From: Konrad Rzeszutek Wilk <konrad.wilk@oracle.com>
To: Andre Przywara <andre.przywara@amd.com>
Cc: Jeremy Fitzhardinge <jeremy@goop.org>,
	xen-devel <xen-devel@lists.xensource.com>,
	Jan Beulich <JBeulich@suse.com>
Subject: Re: acpidump crashes on some machines
Date: Wed, 20 Jun 2012 10:51:27 -0400	[thread overview]
Message-ID: <20120620145127.GD12787@phenom.dumpdata.com> (raw)
In-Reply-To: <4FE1C423.6070001@amd.com>

On Wed, Jun 20, 2012 at 02:37:55PM +0200, Andre Przywara wrote:
> Hi,
> 
> we have some problems with acpidump running on Xen Dom0. On 64 bit
> Dom0 it will trigger the OOM killer, on 32 bit Dom0s it will cause a
> kernel crash.
> The hypervisor does not matter, I tried 4.1.3-rc2 as well as various
> unstable versions including 25467, also 32-bit versions of 4.1.
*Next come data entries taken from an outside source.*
/-- Chooses `n` groups, one after the other. -/
def isoPick (s : State) : Nat → List Nat → Option (List Nat)
  | 0, got => some got
  | n + 1, got =>
    let c := (groupCount s).filter fun g => isoFree s g && !got.contains g
    match c with
    | [] => none
    | g :: gs => isoPick s n (got ++ [gs.foldl (fun b x => if isoRank s got x < isoRank s got b then x else b) g])

/-- Every class in use without ISOLATED keeps enough eligible groups (R251). -/
def sharedKept (s : State) (got : List Nat) : Bool :=
  s.plc.classes.all fun e =>
    !e.2.valid || e.2.iso || !(s.slm.slices.any fun x => x.2.mask.testBit e.1) ||
    decide (fget s Fld.PLC_MIN_SHARED_GROUPS ≤
      ((groupCount s).countP fun g => eligible s none e.2.groups g && !got.contains g))

/-- XTE instances for an isolated slice of `g` groups (R252). -/
def isoXte (s : State) (g : Nat) : Option (List Nat) :=
  let n := 1 + (g - 1) / 8
  let shared := (List.range 64).filter fun i => xteUp s i && !(xteDed s).contains i
  if 48 < (xteDed s).length + n ∨ shared.length < n then none else some (shared.take n)

/-- Step 6 of R615: groups and instances. -/
def isoSet (s : State) (g : Nat) : Option (List Nat × List Nat) :=
  match isoPick s g [], isoXte s g with
  | some gs, some xs => if sharedKept s gs && isoQuotaFits s then some (gs, xs) else none
  | _, _ => none

/-- The fields of a SLICE_CREATE request lie within their ranges (step 3 of R615). -/
def createFits (p : List Byte) : Bool :=
  let iso := (u8 p 2).testBit 0
  let g := u8 p 3
  let base := u64 p 8
  let lim := u64 p 16
  (if iso then decide (1 ≤ g ∧ g ≤ 64 ∧ 1 ≤ u16 p 26) else g == 0) &&
  decide (1 ≤ u32 p 4 % 1048576) && base % 4096 == 0 && lim % 4096 == 4095 && decide (base < lim) &&
  decide (1 ≤ u8 p 24 ∧ u8 p 25 ≤ 3 ∧ u16 p 26 ≤ 1023)

/-- A new slice. -/
def sliceNew (p : List Byte) (groups xte : List Nat) : Slice :=
  let iso := (u8 p 2).testBit 0
  { resetting := false, since := 0, cause := 0, pasid := u32 p 4 % 1048576, dmaBase := u64 p 8, dmaLimit := u64 p 16,
    iso := iso, groups := groups, xte := xte,
    shares := { weight := u8 p 24, cap := u16 p 28, lat := u8 p 25, power := u16 p 26 }, next := none, slots := [],
    resets := 0, lastReset := 0, bytes := 0, lastBytes := 0, mask := if iso then 8 else 7, dflt := if iso then 3 else 0,
    duR := 0, duW := 0, cmdR := 0, cmdW := 0 }

/-- The slice exists from now on: its quotas, groups and instances are its own (R251, R252, R370, R371). -/
def sliceAdd (s : State) (n : Nat) (x : Slice) : State :=
  let s := (List.range 4).foldl (fun s k => let q := sliceQuota s x.iso k; quotaPut s n k q.1 q.2) s
  let s := { s with slm := { s.slm with slices := SMap.put s.slm.slices n x } }
  let s := x.groups.foldl (fun s g => grpSet s Fld.PLC_GRP_DEDICATED_GROUPS g true) s
  let s := if x.iso then xteDedShow (xtePool s) else s
  slmShow (journalDef (bpUpdate s) 0 n)

/-- SLICE_CREATE (R615). -/
def sliceCreate (p : List Byte) (s : State) : Ans × State :=
  let n := u16 p 0
  let iso := (u8 p 2).testBit 0
  if 1023 < n then (ansSt ST_SLICE_PARAM, s)
  else if (SMap.find s.slm.slices n).isSome then (ansSt ST_SLICE_IN_USE, s)
  else if !createFits p then (ansSt ST_SLICE_PARAM, s)
  else if SMap.anyv s.slm.slices fun _ x => x.pasid == u32 p 4 % 1048576 then (ansSt ST_PASID_IN_USE, s)
  else if 1024 < max (powerSum s n) (powerNext s n) + u16 p 26 then (ansSt ST_SLICE_LIMIT, s)
  else if iso then
    match isoSet s (u8 p 3) with
    | some (gs, xs) => (ansOk [], sliceAdd s n { sliceNew p gs xs with held := gs.filter (grp s Fld.PLC_GRP_HOLD_GROUPS) })
    | none => (ansSt ST_ISOLATION_EXHAUSTED, fon s Fld.PLC_EVENTS_ISO_EXHAUSTED)
  else (ansOk [], sliceAdd s n (sliceNew p [] []))

def execSliceCreate (r : Rq) (s : State) : Out :=
  .next (mbxRun (opDef 0x0201 (fun p => p.length == 32) fun _ p s => sliceCreate p s) r s)

/-- The dedicated groups of a deleted slice are erased in the background (R253): nothing in them is valid or open. -/
def groupsErase (s : State) (n : Nat) (gs : List Nat) : State :=
  let mine := fun (g : Nat) => gs.contains g
  let plc := { s.plc with
    stripes := SMap.keep s.plc.stripes fun _ x => !mine x.group,
    opens := SMap.keep s.plc.opens fun k _ => !mine (k % 128),
    streams := SMap.keep s.plc.streams fun k _ => keyIso k != some n,
    erasing := s.plc.erasing ++ gs }
  let use := SMap.mapv s.med.inUse fun k u => if mine (k / 1048576) then { u with valid := 0, full := true } else u
  let s := streamsRefresh { s with plc := plc, med := { s.med with inUse := use } }
  gs.foldl (fun s g =>
    (s.med.inUse.filter fun e => e.1 / 1048576 == g).foldl (fun s e => sbErase s g (e.1 % 1048576)) s) s

/-- The slice ceases to exist: its quotas go, its instances return to the pool at once (R253). -/
def sliceRemove (s : State) (n : Nat) (x : Slice) : State :=
  let s := if x.iso then groupsErase s n x.groups else s
  let s := (List.range 4).foldl (fun s k => quotaPut s n k 0 0) s
  let s := { s with slm := { s.slm with slices := SMap.del s.slm.slices n } }
  let s := if x.iso then xteDedShow (xtePool s) else s
  slmShow (journalDef (bpUpdate s) 0 n)

/-- SLICE_DELETE: no port binding and no namespace may remain. -/
def sliceDelete (n : Nat) (s : State) : Ans × State :=
  match SMap.find s.slm.slices n with
  | none => (ansSt ST_NO_SLICE, s)
  | some x =>
    if x.resetting then (ansSt ST_RESETTING, s)
    else if !x.slots.isEmpty || !(sliceNs s n).isEmpty then (ansSt ST_SLICE_IN_USE, s)
    else (ansOk [], sliceRemove s n x)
> The Dom0 kernels were always PVOPS versions, the problems starts
> with 3.2-rc1~194 and is still in 3.5.0-rc3.
> Also you need to restrict the Dom0 memory with dom0_mem=
> The crash says (on a 3.4.3 32bit Dom0 kernel):
> uruk:~ # ./acpidump32
> [  158.843444] ------------[ cut here ]------------
> [  158.843460] kernel BUG at mm/rmap.c:1027!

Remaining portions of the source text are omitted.